On the one hand, it is necessary to avoid the idolatry of an egoism
that absolutizes oneself and instrumentalizes the other to the
destruction of both. On the other hand, one is drawn ever forward and
upward to realize the human potential of a spirit incarnate in
matter, yet which knows no bounds. 

The key to both is the transcendence unique to humans which both
constitutes and challenges their glory. Poorly conceived this can
base attacks on others and religious wars. Yet correctly applied it
constitutes the call for self-sacrifice for others and the appeal of
peace. 

Two currents are especially relevant here. One relates to the Nazi
experience and the holocaust. After World War II this generated a
focused attack, especially among French philosophers, against any
sense of 'absolute' and hence of 'transcendence'. This reduced all to
the relative, the reductively human and the secular. This is an
essential ingredient of the post moderns and of contemporary
philosophy. 

The other current is the spectacle of the contemporary turmoil across
the various regions of the globe. This tends to reinforce the first
current leading to the sense that any sense of transcendence is
destructive of life in these times. Here one is led to the central
issue of culture and its phases: a sense of transcendence was needed
in an earliest rural phase of life; it was supplanted by the rule of
law immanent to human society in its modern urban configuration. What
then of the present situation where the media so individualizes the
context of meaning that it supplants the social forces of religious
institutions on the religious/transcendent level, as well as of
social structures such as labor unions and political parties on the
properly human level. 

An implication of this for the seminar theme is that the Middle East
chaos where a vivid sense of transcendence meets the influences of
modern times is not essentially different from the problems
experienced in the West, e.g., 

(1) the seekers who are leaving old institutions in search of new
    ways of living more meaningful and fulfilling lives;
(2) the institutional sources such as universities, academies and
    religious communities generally called upon to guide and inspire
    this effort;
(3) the ethics for responding to the challenges of life; and
(4) the inter-relation of the plural form of spirituality which have
    become newly possible across the world in these global times. 

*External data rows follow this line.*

-- ==== Sys2Proof/Machine/Ports.lean ====
section
/-! DEFINITION. The ports: power request and switch states (04_port_power.md R82, R83), allocation and advertisement
(R94 to R102), attach states (05_port_lifecycle.md R117), effective modes and mode changes (R107 to R112), logical
detach (R110) and the start of enumeration (07_shuttle_engines.md R154, R163): the operations. -/

namespace Sys2Proof.Machine

/-! ### Events and names -/

/-- The loom die reads the skein: the link works and the loom die is out of reset (03_feeds.md R55). -/
def State.linkReads (s : State) (k : Nat) : Bool := !s.linkDead k && !s.pins.porstLow && !s.warmReset

/-- A port power event: its bit in `PWR_EVT` and, while the loom die reads the skein, its record
(10_ecrax_opcodes.md R255). -/
def State.powerEvent (s : State) (n code : Nat) : State :=
  let s := s.setBit .PWR_EVT n code
  if !s.linkReads (skeinOfPort n) then s
  else s.postEvent 1 n code
    (detailOf [(0, 1, s.get .PWR_STAT_STATE n), (1, 1, s.get .PWR_STAT_RP_ADV n), (2, 2, s.get .PWR_I n),
      (4, 2, s.get .PWR_STAT_ALLOC_MA n)])

/-- A port lifecycle event: its bit in `PORT_LEVT` and its record (05_port_lifecycle.md R126). -/
def State.lifeEvent (s : State) (n code : Nat) (detail : List (Nat × Nat × Nat)) : State :=
  if s.pins.porstLow then s else (s.setBit .PORT_LEVT n code).postEvent 2 n code (detailOf detail)

/-- A skein event of class 4 (10_ecrax_opcodes.md R255). -/
def State.effBudget (s : State) (k : Nat) : Nat :=
  min (s.get .SKN_BUDGET_BUDGET_MA k + s.get .SKN_LOAN_LOAN_MA k) (1000 * s.get .SKN_CFG_IRATED k)

def State.skeinEvent (s : State) (k code : Nat) : State :=
  let st := s.get .SKN_STAT_PG k + 2 * s.get .SKN_STAT_SETTLING k + 4 * s.get .SKN_STAT_SHARING k
    + 8 * s.get .SKN_STAT_HELD k
  if !s.linkReads k then s
  else s.postEvent 4 k code (detailOf [(0, 1, st), (2, 4, s.get .SKN_I k), (6, 2, s.effBudget k)])

def State.skHeld (s : State) (k : Nat) : Bool := s.flag .SKN_STAT_HELD k
def State.typeA (s : State) (n : Nat) : Bool := s.flag .PWR_CFG_CONN n
def State.att (s : State) (n : Nat) : Nat := s.get .PORT_LIFE_ATT_STATE n
/-- Store the attach state; the loom die's AON domain holds it, so nothing changes while that die is in reset. -/
def State.setAtt (s : State) (n a : Nat) : State := if s.pins.porstLow then s else s.set .PORT_LIFE_ATT_STATE n a
def State.mode (s : State) (n : Nat) : Nat := s.get .PORT_MODE_MODE_EFF n
def State.pwr (s : State) (n : Nat) : Nat := s.get .PWR_STAT_STATE n
def State.isAttached (s : State) (n : Nat) : Bool := attached (s.att n)
def skeinPorts (k : Nat) : List Nat := (List.range 12).map (12 * k + ·)

/-- A conducting switch state (R83). -/
def conducting (p : Nat) : Bool := 2 ≤ p && p ≤ 4

/-- A feed of the skein is in `ON` or `LIMIT` (03_feeds.md R58). -/
def State.feedsReady (s : State) (k : Nat) : Bool :=
  [2 * k, 2 * k + 1].any (fun u => s.get .FEED_STAT_STATE u == 5 || s.get .FEED_STAT_STATE u == 6)

/-- A powered skein die is held, or stays held: a configuration check that runs ends (01_architecture.md R18,
04_port_power.md R92). -/
def State.beHeld (s : State) (k : Nat) : State :=
  let was := s.skHeld k
  let s := s.modSkein k (fun x => { x with checkFrom := none })
  if !(s.skein k).powered then s
  else
    let s := (s.set .SKN_STAT_HELD k 1).set .SKN_BSTAT_SUSPENDED k 1
    if was then s else s.skeinEvent k 3

/-- The loom die asserts the hold line of a skein (R18). -/
def State.holdSkein (s : State) (k : Nat) : State := (s.modSkein k (fun x => { x with
  holdLine := true, checkFailed := false })).beHeld k

/-- The link of a skein carries nothing: the skein treats that as an asserted hold line (R18). -/
def State.loseLink (s : State) (k : Nat) : State := (s.beHeld k).modSkein k (fun x => { x with linkSilent := true })

/-- The allocation pass of a skein is due (04_port_power.md R97). -/
def State.duePass (s : State) (k : Nat) : State := s.modSkein k (fun x => { x with passDue := true })

/-- A skein leaves hold: an allocation pass runs before any new attach is powered (01_architecture.md R18,
04_port_power.md R92). -/
def State.leaveHold (s : State) (k : Nat) : State :=
  if !s.skHeld k then s
  else
    let s := s.modSkein k (fun x => { x with
      holdLine := false, linkSilent := false, checkFrom := none, checkDue := false, checkFailed := false })
    (((s.set .SKN_STAT_HELD k 0).set .SKN_BSTAT_SUSPENDED k 0).duePass k).skeinEvent k 4

/-- Both lanes of a link passed the training that a clear ran (14_faults_and_takeover.md R338): the link carries again,
and the configuration check of R18 is due, of a skein that is not held too. -/
def State.linkTrained (s : State) (k : Nat) : State :=
  if (s.skein k).powered then s.modSkein k (fun x => { x with linkSilent := false, checkDue := true }) else s

/-! ### The hub's side of a port (06_transparent_hub.md R131) -/

/-- `PORT_CONNECTION` of hub port n + 1. -/
def State.hubConn (s : State) (n : Nat) : Bool := s.mode n == 2 && (s.port n).gate && (s.port n).pullup

/-- `PORT_OVER_CURRENT` of hub port n + 1 (R131). -/
def State.hubOver (s : State) (n : Nat) : Bool := s.mode n == 2 && (s.pwr n == 6 || s.pwr n == 7)

/-- Store `HUBS_CONN` and `HUBS_SUSP` of a port. -/
def State.hubNote (s : State) (n : Nat) : State :=
  (s.setB .HUBS_CONN (n + 1) (s.hubConn n)).setB .HUBS_SUSP (n + 1) ((s.port n).hpSusp || (s.port n).hpL1)

/-- Set a bit of `wPortChange`. None is ever cleared: the spec lists no request that clears one (DESIGN CHOICE,
notes/assumptions/141.md). -/
def State.hubChange (s : State) (n i : Nat) : State :=
  s.modPort n (fun p => { p with hpChange := bitOr p.hpChange (2 ^ i) })

/-- Run `f`, which may change the mode or the switch state of a port: a change of `PORT_OVER_CURRENT` sets its change bit
(R131). -/
def State.noteOver (s : State) (n : Nat) (f : State → State) : State :=
  let t := f s
  if s.hubOver n == t.hubOver n then t else t.hubChange n 3

/-- The port whose transaction translator serves a port: its own in alternate setting 1 of the hub, that of hub port 1 for
every port in alternate setting 0 (R135). -/
def State.ttOwner (s : State) (n : Nat) : Nat := if s.flag .HUBS_STAT_ALT_MTT then n else 0

/-- Discard the split transactions that `keep` does not keep of the translator that belongs to port `n`, counting them
(R136); `hubPort` is the hub port named with the event. -/
def State.ttDrop (s : State) (n hubPort : Nat) (keep : Split → Bool) (pipe : Bool) : State :=
  let t := (s.port n).tt
  let gone := (t.bufs.filter (fun b => !keep b)).length + (if pipe then t.pipe.flatten.length else 0)
  let s := s.modPort n (fun p => { p with tt := { p.tt with
    bufs := p.tt.bufs.filter keep, pipe := if pipe then [[], [], [], []] else p.tt.pipe } })
  if gone == 0 then s else (s.count .HUBS_TTCNT_DISCARD_CNT 0 gone).hubEvent 6 hubPort

/-- Clear the buffers of the translator that serves a port (R136). -/
def State.ttClear (s : State) (n : Nat) : State := s.ttDrop (s.ttOwner n) (n + 1) (fun _ => false) true

/-! ### Remote wake of the hub (06_transparent_hub.md R137 to R139) -/

/-- A port's resume: out of selective suspend it is driven for 20 ms; an L1 of the port ends and is reported once. -/
def State.resumePort (s : State) (n : Nat) : State :=
  if (s.port n).hpSusp && ((s.port n).hpResume).isNone then s.modPort n (fun p => { p with hpResume := some s.dt })
  else if (s.port n).hpL1 then
    ((s.modPort n (fun p => { p with hpL1 := false })).hubChange n 5).hubNote n
  else s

Each of these issues can be treated in their specifics by the
separate sciences appropriate to their particular order. Yet the way
they all share parallel disfunction at relatively the same time
suggests the need for developing new philosophical insight in order
to protect and promote the underlying reality of transcendence and of
the absolute without which none of these particular issues and fields
can be adequately understood and lived. 

This is the basic insight of Piaget in psychology, of Heidegger in
metaphysics and of Gadamer in hermeneutics, namely, that the earliest
insights are the most basic and most rich and that they are not
substituted by later insights but remain as the essential substrata
of all that follows. Thereby they serve as the continual corrective
of the human tendencies to simplify and universalize which leads to
the extremism of ideologies. 

Hence, the issue of transcendence for global times and as related to
the varying phenomena and degrees of violence. There include the
killing in the tribal and post tribal societies of the Middle East,
the marginalization and prejudice with regard to the underclass in
modern urban societies, and the extremism and resulting paralysis and
disorganization of the public institutions of today's media society. 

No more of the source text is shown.